Occupancy question

I was using one of cuda programming book and one of the occupancy topic says, something like that should report about 50% occupancy due to warp divergence:

void kernelmath(float *d_C) {

if ((tid % 1 ) == 0)
a=1;
else
b=1;
}
}

But real life example showing still 100% divergence and book explains that it is attributed to “compiler optimization that replaces branch instructions with predicated instructions for short conditional code such this” and enhances further by:
bool ipred = tid %2 ;
if (ipred == 1) {
a=1;
} else{
b=1;
}
}

and was getting about 71.43% branch occupancy.

Now following should get 100% due to no warp divergence due to entire warp will do the same things even though next warp may be it differently;
if ((tid / 32) %2 == 0) {
a=1 ;
else
b=1;

But that is from outdated book using M2070 old graphic card.

I tried to do same on RTX02070 much newer card and nvprof example used no longer works due to CC > 7.5. When I see ncu-ui
all reporting about ~60%for all 3 cases above: warp divergence, warp divergence with long code, no warp divergence).
For ncu, what i did was "ncu -o profile and opened the file in ncu-ui and observed achieved occupancy.

Am I doing wrong?

The term “occupancy” has had numerous meanings so without the context of the book it is unclear what is meant by “occupancy”. The most common use is for warp occupancy which is the number of active/resident warps on an SM compared to the maximum number of warps supported by a SM.

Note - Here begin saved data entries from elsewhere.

/-- rqrel (R304, R284): waits for the handler's older accesses; REL, or for class 26 a drop. -/
def execRqrel (h : Hdr) (n : RqSel) (s : State) : Out :=
  xword 7 h (rqUses n) [] [] (fun _ c =>
    let t := c.tile
    if t.mode = .user then .trap c 3 0 none
    else if !t.handlerPerformed then .hold
    else
      let k := t.rqNumber n
      match vget t.replay k with
      | none => .trap c 2 0 none
      | some e => .go (c.upd fun t => if e.cls = 26 then t.dropEntry k else t.releaseEntry k e) (t.pc + 1) 1) s

/-- rqdrop (R304). -/
def execRqdrop (h : Hdr) (n : RqSel) (s : State) : Out :=
  xword 7 h (rqUses n) [] [] (fun _ c =>
    let t := c.tile
    if t.mode = .user then .trap c 3 0 none
    else
      let k := t.rqNumber n
      match vget t.replay k with
      | none => .trap c 2 0 none
      | some _ => .go (c.upd fun t => t.dropEntry k) (t.pc + 1) 1) s

/-! ## icflush and halt (R300, R301, R313) -/

/-- Every older S access of the frame in force has been performed. -/
def Tile.storesPerformed (t : Tile) : Bool :=
  let f := t.frame
  f.s.isEmpty && f.sf.isEmpty && f.c.all fun w => match w.ins with | .cbst .. => false | _ => true

/-- icflush (R300). -/
def execIcflush (h : Hdr) (a b : SReg) (s : State) : Out :=
  xword 7 h [.s a, .s b] [] [] (fun _ c =>
    let t := c.tile
    if !t.storesPerformed then .hold
    else
      let lo := (t.getS a).toNat
      let n := (t.getS b).toNat
      .go (c.upd fun t => { t with icache := if n = 0 then [] else t.icache.filter fun x => !rangesMeet (x.1 * 128) 128 lo n }) (t.pc + 1) 1) s

/-- ACT, HALF and RERUN of PHCFG (R308). -/
def actBit : Word := 0x4000000000000000
def halfBit : Word := 0x2000000000000000
def rerunBit : Word := 0x1000000000000000

/-- halt (R301): the splitter stops; in handler mode every entry is dropped, held causes and the user frame's unissued words go, and
the log of a guarded phase is discarded (R313). -/
def execHalt (h : Hdr) (s : State) : Out :=
  xword 7 h [] [] [] (fun _ c =>
    let c := match c.tile.mode with
      | .user => c
      | .handler => c.upd fun t =>
          let t := (List.range 32).foldl (fun (t : Tile) (n : Nat) => t.dropEntry (BitVec.ofNat 5 n)) t
          { t with held := [], user := t.user.dropUnissued, phase := none
                   sys := { t.sys with phcfg := t.sys.phcfg &&& ~~~(actBit ||| rerunBit) } }
    .wait (c.upd fun t => { t with st := .halting }) .halted) s

/-- Nothing of the strand is left to complete (R301), a trap that the clk has raised included: an access or a command that has parked is
left (log entry 84). -/
def Tile.drained (t : Tile) : Bool :=
  let quiet (f : Frame) : Bool := f.l.isEmpty && f.c.isEmpty && f.s.isEmpty && f.a.isEmpty && f.lf.isEmpty && f.sf.isEmpty && f.ans.isEmpty
  let idle (e : Engine) : Bool := e.fifo.all (·.orphan) && e.late.all (·.orphan) && e.unacked == 0
  quiet t.user && quiet t.hand && t.pipe.isEmpty && t.vpend.isEmpty && t.promises.isEmpty && t.mat.queue.isEmpty && t.mat.ards.isEmpty &&
    idle t.chan && idle t.unv && t.unacked == 0 && t.phase.isNone && t.trap.isNone && (t.mode == .handler || (t.undelivered.isEmpty && t.snap.isEmpty))

/-- STRAND_RETIREMENT (R301, R331): a drained strand's monitors are cleared, it departs from its barriers, and it is retired to the
firmware. -/
def execStrandRetirement (s : State) : Out :=
  s.lift fun now c =>
    let t := c.tile
    match t.st, t.frame.waiting with
    | .halting, some .halted =>
      if t.drained then
        (((c.clearWatches.upd fun t => { t with st := .retired }).barDepart now c.focus).strandOver c.focus t.bound.launch .halted).irqAll
          (tileDie c.focus) .halted
      else c
    | _, _ => c

/-- HANDLER_FAULT (R288, R290): a strand that a trap has ended is given to the firmware with its cause; it departs from its
barriers. -/
def execHandlerFault (s : State) : Out :=
  s.lift fun now c =>
    match c.tile.st with
    | .ended code _ =>
      (((c.clearWatches.upd fun t => { t with st := .retired }).barDepart now c.focus).strandOver c.focus
        c.tile.bound.launch (.trapped code)).irq (tileDie c.focus) .ended
    | _ => c

/-! ## Pre-emption (R305) -/

/-- The tile holds a strand that has not halted. -/
def Tile.runs (t : Tile) : Bool :=
  match t.st with
  | .running | .halting | .ended _ _ | .preempting | .preempted => true
  | .absent | .retired => false

/-- A trap or a freeze waits for its clk to end; a freeze also for an exchange with a home slice (R296). -/
def Tile.endsClk (t : Tile) : Bool := t.trap.isSome || (t.freezing && !t.exchanging)

/-- Both frames freeze: results of fixed latency not yet written go to the snapshot; TCAUSE holds code 247. Of a strand in user mode TPC
and TVRB keep where it resumes; of one in handler mode they keep where its tret resumes (log entry 66). -/
def Tile.freeze (t : Tile) (now : Nat) : Tile :=
  let t := t.freshSys (match t.mode with
    | .user => [.tcause, .tpc, .tvrb]
    | .handler => [.tcause])
  let y := { t.sys with tcause := 247 }
  { t with
    sys := match t.mode with
      | .user => { y with tpc := BitVec.ofNat 64 t.nextPc, tvrb := t.regs.vrb }
      | .handler => y
    st := .preempting
    tf := now + 1
    snap := t.snap ++ (t.pipe.filter (·.snap)).map fun r => { r with due := r.due - (now + 1) }
    pipe := t.pipe.filter fun r => !r.snap }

The book may be using this to mean the active thread occupancy of an executed instruction

active threads per instruction executed

smsp__thread_inst_executed
smsp__inst_executed
smsp__thread_inst_executed_per_inst_executed

or active predicated on threads per instruction executed

smsp__thread_inst_executed_pred_on
smsp__inst_executed
smsp__thread_inst_executed_pred_on_per_inst_executed

The compiler optimizes such simple kernels making it very hard to learn about divergence and predication. The best two approaches I can offer are:

  1. Use the CUDA debugger (cuda gdb or MS Visual Studio CUDA debugger) and single step the code in mixed mode (source + SASS). NOTE: using -G is going to add a lot of extra instructions to maintain variable scope.
  2. Use the Nsight Compute Source View to look at the counters listed above in both CUDA C++ and SASS. Optimizing kernels often requires learning to read SASS. Reading SASS is not easy given lack of documentation. PTX is also an option but is often even more challenging as PTXAS is an optimizing assembler.